Operating only slightly more below the radar is True Blood. On the one hand it’s based on Harris novels, which have a cult following but haven’t transcended the mainstream like Twilight. But then those novels became the foundation for Alan Ball’s follow-up series to his critical and commercial acclaimed Six Feet Under. The appeal must have been obvious for Ball, after six seasons exploring the lives of a family in the mortuary business, what more natural next step could there be but to look at the lives of the undead.

In True Blood, a Japanese scientist invents synthetic blood. Obviously, this has a wide-spread positive implication in the constant need for blood to transfuse, but it also allows vampires to reveal themselves to the public at large; “come out of the coffin” as it were. The small town of Bons Temps, LA. is like anyplace post-vampire-coming-out, America, there’s religious intolerance on one side, while the government works to secure vampire rights on the other. Amongst the social and cultural minefield is Sookie Stackhouse (Anna Paquin), a mind-reading waitress, and her boyfriend Bill Compton (Stephen Meyer), a 173-year-old vampire.

Obviously Ball is playing with some social parallels in drawing the tapestry of the series. Accompanying the promotion of True Blood are a pair of viral websites. One for the American Vampire League (http://americanvampireleague.com/), which is fighting for the passage of the Vampire Rights Amendment, and the other for The Fellowship of the Sun (http://fellowshipofthesun.org/), who believe the opposite.

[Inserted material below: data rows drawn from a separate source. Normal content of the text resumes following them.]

-- ==== Sys2Proof/Laws/Region.lean ====
section
/-! SUPPORT. What the mapper's loop can do: when it runs through, what a completed region means for the leaf entries of
a sound hierarchy (rule R170, rule R172, rule R173), and when it does run through. -/

namespace Sys2Proof.Laws
open Sys2Proof.Machine

theorem onlyTables_seq {s s' : State} (h : onlyTables s s') : s'.seq = s.seq := by rw [h]
theorem onlyTables_faulted {s s' : State} (h : onlyTables s s') : s'.faulted = s.faulted := by rw [h]

/-- Soundness of the hierarchy depends on memory, the configuration and the frames granted alone. -/
theorem tablesOk_congr {s s' : State} (hm : s'.mem = s.mem) (hc : s'.cfg = s.cfg) (hg : s'.granted = s.granted)
    (h : TablesOk s) : TablesOk s' where
  own := by rw [hm, hc, hg]; exact h.own
  parent := by rw [hm, hc]; exact h.parent
  top := by rw [hm, hc]; exact h.top
  small := by rw [hm, hc]; exact h.small
  inMem := by rw [hm, hc]; exact h.inMem

theorem allocatorOk_congr {s s' : State} (hm : s'.answers = s.answers) (hc : s'.cfg = s.cfg)
    (hg : s'.granted = s.granted) (h : AllocatorOk s) : AllocatorOk s' := by
  unfold AllocatorOk freshFrame at *
  rw [hm, hc, hg]
  exact h

theorem allocatorFresh_congr {s s' : State} (hm : s'.answers = s.answers) (hc : s'.cfg = s.cfg)
    (hg : s'.granted = s.granted) (h : AllocatorFresh s) : AllocatorFresh s' := by
  unfold AllocatorFresh freshFrame at *
  rw [hm, hc, hg]
  exact h

/-- A good allocator is still one after it has given some of its answers. -/
theorem allocatorOk_drew {s s' : State} {fs : List PA} (h : AllocatorOk s) (d : Drew s s' fs) (f : AllocatorFresh s') :
    AllocatorOk s' :=
  allocatorOk_iff.2 ⟨f, fun g hg => (h.1 g (drew_mem d hg)).1⟩

/-- The bytes the block may have written are those of the root's page and of the frames taken. -/
theorem onlyFrameBytes_of_untouched {s s' : State} {fs : List PA} (h : Untouched s s') (d : Drew s s' fs)
    (hc : s'.cfg = s.cfg) : onlyFrameBytes s s' (fs ++ s.granted) := fun a hr hf => by
  refine h a fun ho => ?_
  unfold ownByte at ho
  rw [hc, d.granted] at ho
  rcases ho with ho | ⟨f, hm, h1, h2⟩
  · exact hr ho
  · rcases hf f hm with h | h <;> omega

/-- The bytes the block may have written are those of table memory, when no request is outstanding. -/
theorem onlyTableBytes_of_untouched {s s' : State} (h : Untouched s s') : onlyTableBytes s s' := fun a ha => by
  refine h a fun ho => ?_
  simp only [tableByte, Bool.or_eq_false_iff, decide_eq_false_iff_not, List.any_eq_false, Bool.and_eq_true,
    decide_eq_true_eq, not_and] at ha
  rcases ho with ho | ⟨f, hf, h1, h2⟩
  · exact ha.1 ho
  · refine ha.2 f ?_ h1 h2
    unfold handedFrames
    split
    · exact List.mem_cons_of_mem _ hf
    · exact hf
    · exact hf

/-- A root none of whose entries is present is a sound hierarchy. -/
theorem tablesOk_emptyRoot {s : State} (h : ∀ j, isPresent (entryOf s.mem (rootBase s.cfg) j) = false) :
    TablesOk s := by
  have only {l : Level} {t : PA} (ht : Reach s.mem (rootBase s.cfg) l t) : l = .pml4 ∧ t = rootBase s.cfg := by
    induction ht with
    | root => exact ⟨rfl, rfl⟩
    | child j _ _ hp ih => rw [ih.2, h j] at hp; cases hp
  have absent {l : Level} {t : PA} {j : BitVec 9} (ht : Reach s.mem (rootBase s.cfg) l t)
      (hp : isPresent (entryOf s.mem t j) = true) : False := by
    rw [(only ht).2, h j] at hp
    cases hp
  refine ⟨fun l t ht => .inl (only ht).2, fun _ _ _ _ _ _ ht _ _ _ hp => (absent ht hp).elim,
    fun _ _ _ ht _ hp => (absent ht hp).elim, fun _ _ _ ht _ hp => (absent ht hp).elim, fun l t ht k hk => ?_⟩
  rw [(only ht).2]
  apply backed_rootPage
  rw [rootBase_toNat]
  omega

/-- A region that completes with no fault and no wait: its bases are aligned, and its loop has run through. -/
theorem mapRegion_ready {s t : State} {v : VA} {p : PA} {n : Nat} {res : Option Word} (hb : s.seq.isSome = true)
    (h : mapRegion s v p n res = .next t) (ht : t.Ready) :
    pageAligned v.bits = true ∧ pageAligned p = true ∧
      ∃ s', mapPages n s (MapJob.atPage ⟨v, p, n, 0, .leaf 0, res⟩ s.cfg 0) = .ok s' () ∧
        t = mapDone s' ⟨v, p, n, 0, .leaf 0, res⟩ := by
  unfold mapRegion mapChecked at h
  split at h
  · rename_i h1
    split at h
    · rename_i h2
      refine ⟨h1, h2, ?_⟩
      change (mapPages n s (MapJob.atPage ⟨v, p, n, 0, .leaf 0, res⟩ s.cfg 0)).finish _ _ = _ at h
      have ho := mapPages_only n (MapJob.atPage ⟨v, p, n, 0, .leaf 0, res⟩ s.cfg 0) (onlyTables_refl s)
      generalize mapPages n s (MapJob.atPage ⟨v, p, n, 0, .leaf 0, res⟩ s.cfg 0) = r at h ho
      cases r with
      | ok s' u => cases h; exact ⟨s', rfl, rfl⟩
      | raise s' f info => cases h; cases ht.1
      | wait s' w =>
        cases h
        have := ht.2
        rw [State.suspend_seq, onlyTables_seq ho] at this
        cases hs : s.seq <;> simp_all
      | stop => cases h
    · cases h; cases ht.1
  · cases h; cases ht.1

/-- What the pages `i0` to `i0 + n - 1` of a region leave of a sound hierarchy: a leaf slot of some page leads to the last
such page's initialize word, every other slot to what it led to (rule R172, rule R173). -/
structure PagesMapped (s s' : State) (vbase : VA) (pbase : PA) (i0 n : Nat) : Prop where
  only   : onlyTables s s'
  ok     : TablesOk s'
  alloc  : AllocatorFresh s'
  drew   : ∃ fs, Drew s s' fs
  bytes  : Untouched s s'
  leaves : ∀ va,
    (∀ i, i0 ≤ i → i < i0 + n → samePage va (regionPage vbase i) →
      (∀ i', i < i' → i' < i0 + n → ¬ samePage va (regionPage vbase i')) →
      leafFrom s'.mem (rootBase s'.cfg) (pathOf va) (splitVA va).i1 = some (initWord (regionFrame pbase i))) ∧
    ((∀ i, i0 ≤ i → i < i0 + n → ¬ samePage va (regionPage vbase i)) →
      leafFrom s'.mem (rootBase s'.cfg) (pathOf va) (splitVA va).i1 =
        leafFrom s.mem (rootBase s.cfg) (pathOf va) (splitVA va).i1)

/-- The loop of the mapper on a sound hierarchy. -/
theorem mapPages_mapped {c : Config} {m : MapJob} (n : Nat) : ∀ {s s' : State} {i0 : Nat}, TablesOk s →
    AllocatorFresh s → s.cfg = c → mapPages n s (m.atPage c i0) = .ok s' () →
    PagesMapped s s' m.vbase m.pbase i0 n := by
  induction n with
  | zero =>
    intro s s' i0 ok al hc h
    cases h
    exact ⟨rfl, ok, al, ⟨[], drew_refl s⟩, untouched_refl s, fun va => ⟨fun i h1 h2 => by omega, fun _ => rfl⟩⟩
  | succ n ih =>
    intro s s' i0 ok al hc h
    simp only [mapPages, Run_bind_ok_iff] at h
    obtain ⟨s1, u, h1, h2⟩ := h
    have pm := pageFinish_mapped ok al (by rw [hc]; rfl) h1
    have c1 := onlyTables_cfg pm.only
    have e : (m.atPage c i0).atPage s1.cfg ((m.atPage c i0).i + 1) = m.atPage c (i0 + 1) := by
      rw [c1, hc]; rfl
    rw [e] at h2
    have H := ih pm.ok pm.alloc (c1.trans hc) h2
    obtain ⟨fs, d⟩ := pm.drew
    obtain ⟨gs, d'⟩ := H.drew
    refine ⟨onlyTables_trans pm.only H.only, H.ok, H.alloc, ⟨_, drew_trans d d'⟩,
      untouched_trans pm.bytes H.bytes d' (onlyTables_cfg H.only), fun va => ⟨?_, ?_⟩⟩
    · intro i hi hi' hs hl
      by_cases hi0 : i = i0
      · subst hi0
        rw [(H.leaves va).2 (fun i' h1 h2 => hl i' (by omega) (by omega)), pm.leaves _ _ (pathOf_length va)]
        exact if_pos (samePage_iff.1 hs)
      · exact (H.leaves va).1 i (by omega) (by omega) hs (fun i' h1 h2 => hl i' h1 (by omega))
    · intro hn
      rw [(H.leaves va).2 (fun i h1 h2 => hn i (by omega) (by omega)), pm.leaves _ _ (pathOf_length va), if_neg]
      intro hc
      exact hn i0 (by omega) (by omega) (samePage_iff.2 hc)

/-! When the loop faults. -/

/-- A loop that faults has mapped some pages and faulted in the next one (rule R174). -/
theorem mapPages_raise {c : Config} {m : MapJob} (n : Nat) : ∀ {s s' : State} {i0 : Nat} {f : Cause} {info : Word},
    s.cfg = c → mapPages n s (m.atPage c i0) = .raise s' f info → ∃ k < n, ∃ s1,
      mapPages k s (m.atPage c i0) = .ok s1 () ∧ s1.cfg = c ∧
      pageFinish s1 (m.atPage c (i0 + k)) = .raise s' f info := by
  induction n with
  | zero => intro s s' i0 f info _ h; cases h
  | succ n ih =>
    intro s s' i0 f info hc h
    simp only [mapPages] at h
    have o := pageFinish_only (m.atPage c i0) (onlyTables_refl s)
    cases hr : pageFinish s (m.atPage c i0) with
    | ok s1 u =>
      rw [hr] at h o
      have c1 : s1.cfg = c := (onlyTables_cfg o).trans hc
      have e : (m.atPage c i0).atPage s1.cfg ((m.atPage c i0).i + 1) = m.atPage c (i0 + 1) := by rw [c1]; rfl
      simp only [Run_bind_ok, e] at h
      obtain ⟨k, hk, s2, h1, h2, h3⟩ := ih c1 h
      refine ⟨k + 1, by omega, s2, ?_, h2, ?_⟩
      · simp only [mapPages, hr, Run_bind_ok, e, h1]
      · rw [show i0 + (k + 1) = i0 + 1 + k by omega]; exact h3
    | raise s1 g i =>
      rw [hr] at h
      cases h
      exact ⟨0, by omega, s, rfl, hc, hr⟩
    | wait s1 w => rw [hr] at h; cases h
    | stop x => rw [hr] at h; cases h

/-- A page that faults on a sound hierarchy: the hierarchy has grown, and a walker call on the first entry of the page's
path that is missing has faulted. -/
theorem pageFinish_raise {s s' : State} {m : MapJob} {f : Cause} {info : Word} (ok : TablesOk s) (al : AllocatorFresh s)
    (hm : m.point = .walking .pml4 ⟨rootBase s.cfg, levelIndex m.va .pml4, .readEntry⟩)
    (h : pageFinish s m = .raise s' f info) : ∃ s1 l t j, Grown s s1 ∧ l ≠ .pt ∧
      resolveNext s1 t (j.setWidth 64) = .raise s' f info ∧
      translateVA s1.mem (rootBase s1.cfg) m.va = .notMapped l ∧
      (touchedEntries s1.mem (rootBase s1.cfg) m.va).getLast? = some (entryAt t j) := by
  have stop {s1 : State} {t : PA} {j : BitVec 9} (h : resolveNext s1 t (j.setWidth 64) = .raise s' f info) :
      isPresent (s1.mem.read64 (entryAt t j)) = false := (resolveNext_raise h).1
  have leaf (s3 : State) (b3 : PA) : leafWrite s3 m b3 ≠ .raise s' f info := by
    unfold leafWrite memWrite; split <;> exact fun h => by cases h
  simp only [pageFinish, hm, pageFromPml4, pageFromPdpt, pageFromPd, walkThen] at h
  cases h1 : resolveNext s (rootBase s.cfg) (levelIndex m.va .pml4) with
  | raise s1 g i =>
    rw [show resolveFrom s ⟨rootBase s.cfg, levelIndex m.va .pml4, .readEntry⟩ = _ from h1] at h
    cases h
    refine ⟨s, .pml4, rootBase s.cfg, (splitVA m.va).i4, grown_refl ok al, by simp, h1, ?_, ?_⟩
    · simp [translateVA, upperLevels, translateFrom, stop h1]
    · simp [touchedEntries, walkPath, stop h1]
  | wait s1 w => rw [show resolveFrom s ⟨rootBase s.cfg, levelIndex m.va .pml4, .readEntry⟩ = _ from h1] at h; cases h
  | stop x => rw [show resolveFrom s ⟨rootBase s.cfg, levelIndex m.va .pml4, .readEntry⟩ = _ from h1] at h; cases h
  | ok s1 b1 =>
    rw [show resolveFrom s ⟨rootBase s.cfg, levelIndex m.va .pml4, .readEntry⟩ = _ from h1] at h
    obtain ⟨g1, t1, p1, f1⟩ := resolveNext_grown (l := .pml4) (j := (splitVA m.va).i4) ok al Reach.root rfl h1
    have ec1 := onlyTables_cfg g1.only
    have r1 : TableIn s1 .pml4 (rootBase s.cfg) := by rw [← ec1]; exact Reach.root
    simp only [Run_bind_ok] at h
    cases h2 : resolveNext s1 b1 (levelIndex m.va .pdpt) with
    | raise s2 g i =>
      rw [show resolveFrom s1 ⟨b1, levelIndex m.va .pdpt, .readEntry⟩ = _ from h2] at h
      cases h
      refine ⟨s1, .pdpt, b1, (splitVA m.va).i3, g1, by simp, h2, ?_, ?_⟩
      all_goals rw [ec1]; simp only [entryOf] at p1 f1
      · simp [translateVA, upperLevels, translateFrom, stop h2, p1, f1]
      · simp [touchedEntries, walkPath, stop h2, p1, f1]
    | wait s2 w => rw [show resolveFrom s1 ⟨b1, levelIndex m.va .pdpt, .readEntry⟩ = _ from h2] at h; cases h
    | stop x => rw [show resolveFrom s1 ⟨b1, levelIndex m.va .pdpt, .readEntry⟩ = _ from h2] at h; cases h
    | ok s2 b2 =>
      rw [show resolveFrom s1 ⟨b1, levelIndex m.va .pdpt, .readEntry⟩ = _ from h2] at h
      obtain ⟨g2, t2, p2, f2⟩ := resolveNext_grown (j := (splitVA m.va).i3) g1.ok g1.alloc t1 rfl h2
      have ec2 : s2.cfg = s.cfg := (onlyTables_cfg g2.only).trans ec1
      have e1 := g2.keeps _ _ _ r1 p1
      have p1' := p1
      rw [← e1] at p1 f1
      simp only [Run_bind_ok] at h
      cases h3 : resolveNext s2 b2 (levelIndex m.va .pd) with
      | raise s3 g i =>
        rw [show resolveFrom s2 ⟨b2, levelIndex m.va .pd, .readEntry⟩ = _ from h3] at h
        cases h
        have sm := g2.ok.small _ _ (splitVA m.va).i3 (g2.tables _ _ t1) rfl p2
        refine ⟨s2, .pd, b2, (splitVA m.va).i2, grown_trans g1 g2, by simp, h3, ?_, ?_⟩
        all_goals rw [ec2]; simp only [entryOf] at p1 f1 p2 f2 sm
        · simp only [translateVA, upperLevels, translateFrom, p1, f1, p2, f2, sm, stop h3, ne_eq, not_true_eq_false,
            false_and, and_false, Bool.false_eq_true, if_true, if_false]
        · simp [touchedEntries, walkPath, stop h3, p1, f1, p2, f2]
      | wait s3 w => rw [show resolveFrom s2 ⟨b2, levelIndex m.va .pd, .readEntry⟩ = _ from h3] at h; cases h
      | stop x => rw [show resolveFrom s2 ⟨b2, levelIndex m.va .pd, .readEntry⟩ = _ from h3] at h; cases h
      | ok s3 b3 =>
        rw [show resolveFrom s2 ⟨b2, levelIndex m.va .pd, .readEntry⟩ = _ from h3] at h
        exact absurd h (leaf s3 b3)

The Fellowship’s website says, “The Fellowship of the Sun (FoS) is a grass-roots organization pledged to protect humanity from the vampire scourge. These Creatures of Darkness (CoDs) threaten not only our very existence with their perverted craving for human blood, but they also undermine our way of life, sullying our communities with their routine acts of hedonism and cruelty.” And in another post they say that, “Vampires infiltrate Hollywood to glorify their obsession with sex and violence.”

The AVL’s mission statement is “To eradicate the fear and hatred of vampires that is caused by both widespread misinformation and an entire race's punishment for the crimes of a few.” The message is from Nan Flanagan, a vampire advocate, who ends her message saying, “To humans we say: Vampires are your neighbors, your nightwatchmen, your ancestors. And to my fellow vampires: It's time we all come out of the darkness. Let's learn to live together without fear.”

Heady stuff for a vampire series, but both True Blood and Twilight play with an element of moral ambiguity in regards to their risen-from-the-grave protagonists and others of their kind; in these worlds vampires can be good, bad or indifferent – in other words, like humans. Previously, Buffy the Vampire Slayer and its spin-off Angel played with these notions a lot, creating a more well-rounded vampire that has to deal with jobs and relationships and struggling to find a place in the world beside that which has been carved for them.



Back in Stoker’s day, the vampire was a personification for Victorian notions of repressed sexuality. It comes as no surprise than that as sex struggles to find its “proper” place in our modern age that vampires struggle as well to retain their footing. Is vampirism a metaphor for addiction; a self-destructive habit that leads to a dangerously altered personality, like Blade? Are they a pastiche for the faceless puppet masters we feel control our lives without our input? Or are they simply their own unique ethnic group trying to find their place in the melting pot of the modern world?

Basically, vampires will continue to serve whatever purpose we see fit to foist upon them. Now and in the future, they’ll remain a point of fascination for us, their human prey, in whatever form they take.

True Blood airs on the Movie Network Sundays at 9 pm
Twilight will be released in theatres on November 21st.